Available data
-- ==== Sys2Proof/Tests/Slice0.lean ====
section
/-! SUPPORT. The model's own tests. Expected values are the frames of spec/opcode_table.json and the vectors of
spec/95_test_vectors.md, whose numbers (T42-1, ...) stand before each test. The command bytes of the test
machine are arbitrary distinct bytes: the vectors keep them symbolic. -/

namespace Sys2Proof.Tests

open Sys2Proof Sys2Proof.Machine

/-! ## The test machine -/

/-- The test font of 95_test_vectors.md section 2.4: `04 02 02 FF FF 00 00 A0 50 F0 90`, selector 1. -/
def testFont : FontTable :=
  ⟨1, 4, 2, 2, [0xFF#8, 0xFF#8, 0x00#8, 0x00#8, 0xA0#8, 0x50#8, 0xF0#8, 0x90#8]⟩

/-- Parameters for tests. -/
def testPar : Params where
  cmd := ⟨0xC0, 0xC1, 0xC2, 0xC3, 0xC4, 0xC5, 0xC6, 0xC7, 0xC8, 0xC9, 0xCA, 0xCB, 0xCC, 0xCD, 0xCE, 0xCF,
    0xD0, 0xD1, 0xD2, 0xD3, 0xD4, 0xD5, 0xD6⟩
  pixfmt := ⟨0xE0, 0xE1, 0xE2⟩
  madctl := ⟨0xE4, 0xE5, 0xE6, 0xE7⟩
  lut12 := Vector.replicate 128 0x12
  lut16 := Vector.replicate 128 0x16
  fonts := [testFont]
  delays := ⟨10, 20, 30, 40⟩
  statusOk := 1

/-- A machine after reset with the test parameters. -/
def fresh : State := { State.reset with par := testPar }

/-- Depth and orientation written. -/
def pixelState (m : ColorMode) (o : Orientation) : State :=
  { fresh with cmode := .written m, orient := .written o }

/-- All five registers written, test font active, and the given IN stream. -/
def textState (m : ColorMode) (fg bg : Rgb) (cs : List Byte) : State :=
  { pixelState m .portrait with
    fsize := .written 1, fg := .written fg, bg := .written bg, inStream := .bytes cs }

/-- White on black at 12 bits, as in T43-19 to T43-33. -/
def stringState (cs : List Byte) : State := textState .c12 0xFFFFFF 0 cs

/-- The trace after an operation. -/
def traceOf : Result → Option (List Event)
  | .next t => some t.trace
  | _ => none

/-- The refusal mark after an operation. -/
def refusalsOf : Result → Option (List Violation)
  | .next t => some t.refusals
  | _ => none

/-- The OUT stream after an operation. -/
def outOf : Result → Option (List Byte)
  | .next t => some t.out
  | _ => none

/-- The responses after an operation. -/
def responsesOf : Result → Option (List Response)
  | .next t => some t.responses
  | _ => none

/-- One field of the next state. -/
def fieldOf {α : Type} (f : State → α) : Result → Option α
  | .next t => some (f t)
  | _ => none

/-- The write header of a window with coordinates below 256 (R111) and the data bytes after it. -/
def written (x0 x1 y0 y1 : Byte) (bs : List Byte) : List Event :=
  [.cmd 0xC9, .dat 0, .dat x0, .dat 0, .dat x1, .cmd 0xCA, .dat 0, .dat y0, .dat 0, .dat y1,
    .cmd 0xCB] ++ bs.map .dat

/-! ## WellFormed -/

/-- An ill-formed term for the one check: a wire row has no request frame. -/
theorem test_wire_row_is_ill_formed : ¬ (Instr.wireCmdSlpin).WellFormed := by decide
theorem test_request_is_well_formed : (Instr.sleepIn).WellFormed := by decide
theorem test_wire_row_has_no_frame : encode (.wirePix12 0 0) = [] := by decide

/-! ## Decoding: one table word per request row, written from the row's match and fields -/

theorem test_decode_init : decodeTableWord 24 0x00A1B2 = some (.init 0xA1#8 0xB2#8) := by decide
theorem test_decode_setColorMode :
    decodeTableWord 16 0x01A1 = some (.setColorMode 0xA1#8) := by decide
theorem test_decode_setOrientation :
    decodeTableWord 16 0x02A1 = some (.setOrientation 0xA1#8) := by decide
theorem test_decode_getWidth : decodeTableWord 8 0x03 = some .getWidth := by decide
theorem test_decode_getHeight : decodeTableWord 8 0x04 = some .getHeight := by decide
theorem test_decode_setWindow :
    decodeTableWord 72 0x100102030485060788 = some (.setWindow 0x102#16 0x304#16 0x8506#16 0x788#16) := by
  decide
theorem test_decode_setWriteWindow :
    decodeTableWord 72 0x110102030485060788 = some (.setWriteWindow 0x102#16 0x304#16 0x8506#16 0x788#16) := by
  decide
theorem test_decode_setReadWindow :
    decodeTableWord 72 0x120102030485060788 = some (.setReadWindow 0x102#16 0x304#16 0x8506#16 0x788#16) := by
  decide
theorem test_decode_fill :
    decodeTableWord 104 0x20010203048506078891A2B3C4 = some (.fill 0x102#16 0x304#16 0x8506#16 0x788#16 0x91A2B3C4#32) := by
  decide
theorem test_decode_fillFromArray :
    decodeTableWord 72 0x210102030485060788 = some (.fillFromArray 0x102#16 0x304#16 0x8506#16 0x788#16) := by
  decide
theorem test_decode_fillFromBuffer :
    decodeTableWord 72 0x220102030485060788 = some (.fillFromBuffer 0x102#16 0x304#16 0x8506#16 0x788#16) := by
  decide
theorem test_decode_setPixel :
    decodeTableWord 72 0x230102030491A2B3C4 = some (.setPixel 0x102#16 0x304#16 0x91A2B3C4#32) := by
  decide
theorem test_decode_setPixel16 :
    decodeTableWord 56 0x24010203048506 = some (.setPixel16 0x102#16 0x304#16 0x8506#16) := by
  decide
theorem test_decode_readMemory :
    decodeTableWord 72 0x250102030485060788 = some (.readMemory 0x102#16 0x304#16 0x8506#16 0x788#16) := by
  decide
theorem test_decode_setFont : decodeTableWord 16 0x30A1 = some (.setFont 0xA1#8) := by decide
theorem test_decode_setTextColors :
    decodeTableWord 72 0x3191A2B3C415263748 = some (.setTextColors 0x91A2B3C4#32 0x15263748#32) := by
  decide
theorem test_decode_putChar :
    decodeTableWord 48 0x32A103048506 = some (.putChar 0xA1#8 0x304#16 0x8506#16) := by
  decide
theorem test_decode_putString :
    decodeTableWord 56 0x33010203048506 = some (.putString 0x102#16 0x304#16 0x8506#16) := by
  decide
theorem test_decode_putStringClearToEol :
    decodeTableWord 56 0x34010203048506 = some (.putStringClearToEol 0x102#16 0x304#16 0x8506#16) := by
  decide
theorem test_decode_putStringCentered :
    decodeTableWord 40 0x3501020304 = some (.putStringCentered 0x102#16 0x304#16) := by
  decide
theorem test_decode_sleepIn : decodeTableWord 8 0x40 = some .sleepIn := by decide
theorem test_decode_sleepOut : decodeTableWord 8 0x41 = some .sleepOut := by decide
theorem test_decode_displayOn : decodeTableWord 8 0x42 = some .displayOn := by decide
theorem test_decode_displayOff : decodeTableWord 8 0x43 = some .displayOff := by decide
theorem test_decode_idleOn : decodeTableWord 8 0x44 = some .idleOn := by decide
theorem test_decode_idleOff : decodeTableWord 8 0x45 = some .idleOff := by decide
theorem test_decode_inversionOn : decodeTableWord 8 0x46 = some .inversionOn := by decide
theorem test_decode_inversionOff : decodeTableWord 8 0x47 = some .inversionOff := by decide
theorem test_decode_normalMode : decodeTableWord 8 0x48 = some .normalMode := by decide
theorem test_decode_partialMode :
    decodeTableWord 40 0x4901020304 = some (.partialMode 0x102#16 0x304#16) := by
  decide
theorem test_decode_gammaSet : decodeTableWord 16 0x4AA1 = some (.gammaSet 0xA1#8) := by decide
theorem test_decode_teOn : decodeTableWord 16 0x4BA1 = some (.teOn 0xA1#8) := by decide
theorem test_decode_teOff : decodeTableWord 8 0x4C = some .teOff := by decide
theorem test_decode_scrollArea :
    decodeTableWord 40 0x4D01020304 = some (.scrollArea 0x102#16 0x304#16) := by
  decide
theorem test_decode_scrollStart :
    decodeTableWord 24 0x4E0102 = some (.scrollStart 0x102#16) := by decide

/-- R73 and section 2.7: unassigned selectors. -/
theorem test_decode_unassigned : decodeFrame [0x05#8] = .error (.unassigned 0x05#8) ∧
    decodeFrame [0x4F#8] = .error (.unassigned 0x4F#8) ∧
    decodeFrame [0xFF#8] = .error (.unassigned 0xFF#8) := by decide
/-- Log 10: a frame of another length than its format. -/
theorem test_decode_wrong_length : decodeFrame [0x01#8] = .error (.wrongLength 0x01#8 2 1) ∧
    decodeFrame [0x40#8, 0x00#8] = .error (.wrongLength 0x40#8 1 2) ∧
    decodeFrame [] = .error .empty := by decide

/-! ## The codec, section 2.1 -/

/-- E3 and the pair list: the order of the two pixels matters. -/
theorem test_enc12 : enc12 0xF08020 0x40C0A0 = [0xF8, 0x24, 0xCA] ∧
    enc12 0x40C0A0 0xF08020 = [0x4C, 0xAF, 0x82] ∧
    enc12 0x123456 0xABCDEF = [0x13, 0x5A, 0xCE] := by decide
theorem test_enc16 : enc16 0x123456 = [0x11, 0xAA] ∧ enc16 0xABCDEF = [0xAE, 0x7D] ∧
    enc16 0x080408 = [0x08, 0x21] ∧ enc16 0x070307 = [0x00, 0x00] := by decide
theorem test_enc18 : enc18 0x123456 = [0x10, 0x34, 0x54] ∧ enc18 0xFF123456 = [0x10, 0x34, 0x54] ∧
    enc18 0xABCDEF = [0xA8, 0xCC, 0xEC] := by decide
theorem test_encPixels_c12 : encPixels .c12 [0xF08020, 0x40C0A0, 0x123456, 0xABCDEF] =
    .ok [0xF8, 0x24, 0xCA, 0x13, 0x5A, 0xCE] := by decide
theorem test_encPixels_c16_odd : encPixels .c16 [0xF08020, 0x40C0A0, 0x123456] =
    .ok [0xF4, 0x04, 0x46, 0x14, 0x11, 0xAA] := by decide
theorem test_encPixels_c12_odd : encPixels .c12 [0, 0, 0] = .error (.oddCount12 3) := by decide

/-- T40-1: 131 events, format first, then the table of the depth. -/
theorem test_setColorMode_12 : traceOf (exec (.setColorMode 0x0C) fresh) =
    some ([.cmd 0xD6, .dat 0xE0, .cmd 0xCC] ++ List.replicate 128 (.dat 0x12)) := by
  decide +kernel
/-- T40-6. -/
theorem test_setColorMode_bad : refusalsOf (exec (.setColorMode 0x05) fresh) =
    some [.badMode 0x05] := by decide

/-! ## Addressing, section 2.2 -/

/-- T41-1. -/
theorem test_setWindow : traceOf (exec (.setWindow 0 0 175 207) (pixelState .c16 .portrait)) =
    some [.cmd 0xC9, .dat 0, .dat 0, .dat 0, .dat 0xAF, .cmd 0xCA, .dat 0, .dat 0, .dat 0,
      .dat 0xCF] := by decide
/-- T41-11: the high coordinate byte counts. -/
theorem test_setWindow_range : refusalsOf (exec (.setWindow 0x100 0 0x100 0)
    (pixelState .c16 .portrait)) = some [.windowRange ⟨256, 0, 256, 0⟩ 176 208] := by decide
/-- T41-2. -/
theorem test_setWriteWindow : traceOf (exec (.setWriteWindow 10 20 11 21)
    (pixelState .c16 .portrait)) = some (written 0x0A 0x0B 0x14 0x15 []) := by decide
/-- T41-8. -/
theorem test_setWriteWindow_order : refusalsOf (exec (.setWriteWindow 0 9 0 8)
    (pixelState .c16 .portrait)) = some [.windowOrder ⟨0, 9, 0, 8⟩] := by decide
/-- T41-3: no read event. -/
theorem test_setReadWindow : traceOf (exec (.setReadWindow 5 7 5 7) (pixelState .c16 .portrait)) =
    some [.cmd 0xC9, .dat 0, .dat 5, .dat 0, .dat 5, .cmd 0xCA, .dat 0, .dat 7, .dat 0, .dat 7,
      .cmd 0xCD] := by decide
/-- T41-12. -/
theorem test_setReadWindow_unwritten : refusalsOf (exec (.setReadWindow 0 0 1 1) fresh) =
    some [.unwrittenState .orient] := by decide
/-- T41-14. -/
theorem test_setOrientation : traceOf (exec (.setOrientation 1) fresh) =
    some [.cmd 0xD2, .dat 0xE5] := by decide
/-- T41-17. -/
theorem test_setOrientation_bad : refusalsOf (exec (.setOrientation 4) fresh) =
    some [.badOrient 4] := by decide
/-- E5. -/
theorem test_getWidth : responsesOf (exec .getWidth (pixelState .c16 .landscapeReversed)) =
    some [.value 208] := by decide
/-- T41-18. -/
theorem test_getWidth_unwritten : refusalsOf (exec .getWidth fresh) =
    some [.unwrittenState .orient] := by decide
/-- E5. -/
theorem test_getHeight : responsesOf (exec .getHeight (pixelState .c16 .landscapeReversed)) =
    some [.value 176] := by decide

/-! ## Drawing, section 2.3 -/

/-- T42-18: odd width, even height at 12 bits. -/
theorem test_fill_c12 : traceOf (exec (.fill 0 0 2 1 0x123456) (pixelState .c12 .portrait)) =
    some (written 0 2 0 1 [0x13, 0x51, 0x35, 0x13, 0x51, 0x35, 0x13, 0x51, 0x35]) := by decide
/-- T60-8: V2 is reported before V3. -/
theorem test_fill_order : refusalsOf (exec (.fill 174 0 176 0 0) (pixelState .c12 .portrait)) =
    some [.windowRange ⟨174, 0, 176, 0⟩ 176 208] := by decide
/-- T42-13. -/
theorem test_fillFromArray : traceOf (exec (.fillFromArray 0 0 1 0)
    { pixelState .c12 .portrait with inStream := .colours [0xF08020, 0x40C0A0] }) =
    some (written 0 1 0 0 [0xF8, 0x24, 0xCA]) := by decide
/-- T42-8. -/
theorem test_fillFromArray_short : refusalsOf (exec (.fillFromArray 0 0 1 0)
    { pixelState .c16 .portrait with inStream := .colours [0xF08020] }) =
    some [.streamLength 2 1] := by decide
/-- T42-26: raw bytes are not masked. -/
theorem test_fillFromBuffer : traceOf (exec (.fillFromBuffer 0 0 0 0)
    { pixelState .c18 .portrait with inStream := .bytes [0xFF, 0xFF, 0xFF, 0x01] }) =
    some (written 0 0 0 0 [0xFF, 0xFF, 0xFF]) := by decide
/-- T42-9. -/
theorem test_fillFromBuffer_short : refusalsOf (exec (.fillFromBuffer 0 0 1 0)
    { pixelState .c16 .portrait with inStream := .bytes [0xAB, 0xCD, 0xEF] }) =
    some [.streamLength 4 3] := by decide
/-- T42-23. -/
theorem test_setPixel : traceOf (exec (.setPixel 5 7 0x123456) (pixelState .c18 .portrait)) =
    some (written 5 5 7 7 [0x10, 0x34, 0x54]) := by decide
/-- T42-19. -/
theorem test_setPixel_c12 : refusalsOf (exec (.setPixel 5 7 0x123456) (pixelState .c12 .portrait)) =
    some [.oddCount12 1] := by decide
/-- T42-3. -/
theorem test_setPixel16 : traceOf (exec (.setPixel16 5 7 0x11AA) (pixelState .c16 .portrait)) =
    some (written 5 5 7 7 [0x11, 0xAA]) := by decide
/-- T60-10: V2 is reported before V10. -/
theorem test_setPixel16_order : refusalsOf (exec (.setPixel16 176 0 0)
    (pixelState .c18 .portrait)) = some [.windowRange ⟨176, 0, 176, 0⟩ 176 208] := by decide
/-- T42-6: the dummy is in the trace and not in the OUT stream. -/
theorem test_readMemory_out : outOf (exec (.readMemory 0 0 1 0)
    { pixelState .c16 .portrait with answers := [0x00, 0xF4, 0x04, 0x46, 0x14, 0x99] }) =
    some [0xF4, 0x04, 0x46, 0x14] := by decide
/-- T42-7. -/
theorem test_readMemory_trace : traceOf (exec (.readMemory 9 9 9 9)
    { pixelState .c16 .portrait with answers := [0xEE, 0x12, 0x34] }) =
    some [.cmd 0xC9, .dat 0, .dat 9, .dat 0, .dat 9, .cmd 0xCA, .dat 0, .dat 9, .dat 0, .dat 9,
      .cmd 0xCD, .rdd 0xEE, .rdd 0x12, .rdd 0x34] := by decide
/-- R76 and E8: clearing the screen in landscape is a fill of 208 by 176. -/
theorem test_clearScreen : clearScreen .landscape 0xF08020 = .fill 0 0 207 175 0xF08020 := by decide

Task prompt
In the listing above, find the line containing "theorem test_enc18 : enc18" and the line containing "theorem test_setColorMode_bad : refusalsOf", then quote both, plus every line between them, exactly as written.

Task solution
theorem test_enc18 : enc18 0x123456 = [0x10, 0x34, 0x54] ∧ enc18 0xFF123456 = [0x10, 0x34, 0x54] ∧
    enc18 0xABCDEF = [0xA8, 0xCC, 0xEC] := by decide
theorem test_encPixels_c12 : encPixels .c12 [0xF08020, 0x40C0A0, 0x123456, 0xABCDEF] =
    .ok [0xF8, 0x24, 0xCA, 0x13, 0x5A, 0xCE] := by decide
theorem test_encPixels_c16_odd : encPixels .c16 [0xF08020, 0x40C0A0, 0x123456] =
    .ok [0xF4, 0x04, 0x46, 0x14, 0x11, 0xAA] := by decide
theorem test_encPixels_c12_odd : encPixels .c12 [0, 0, 0] = .error (.oddCount12 3) := by decide

/-- T40-1: 131 events, format first, then the table of the depth. -/
theorem test_setColorMode_12 : traceOf (exec (.setColorMode 0x0C) fresh) =
    some ([.cmd 0xD6, .dat 0xE0, .cmd 0xCC] ++ List.replicate 128 (.dat 0x12)) := by
  decide +kernel
/-- T40-6. -/
theorem test_setColorMode_bad : refusalsOf (exec (.setColorMode 0x05) fresh) =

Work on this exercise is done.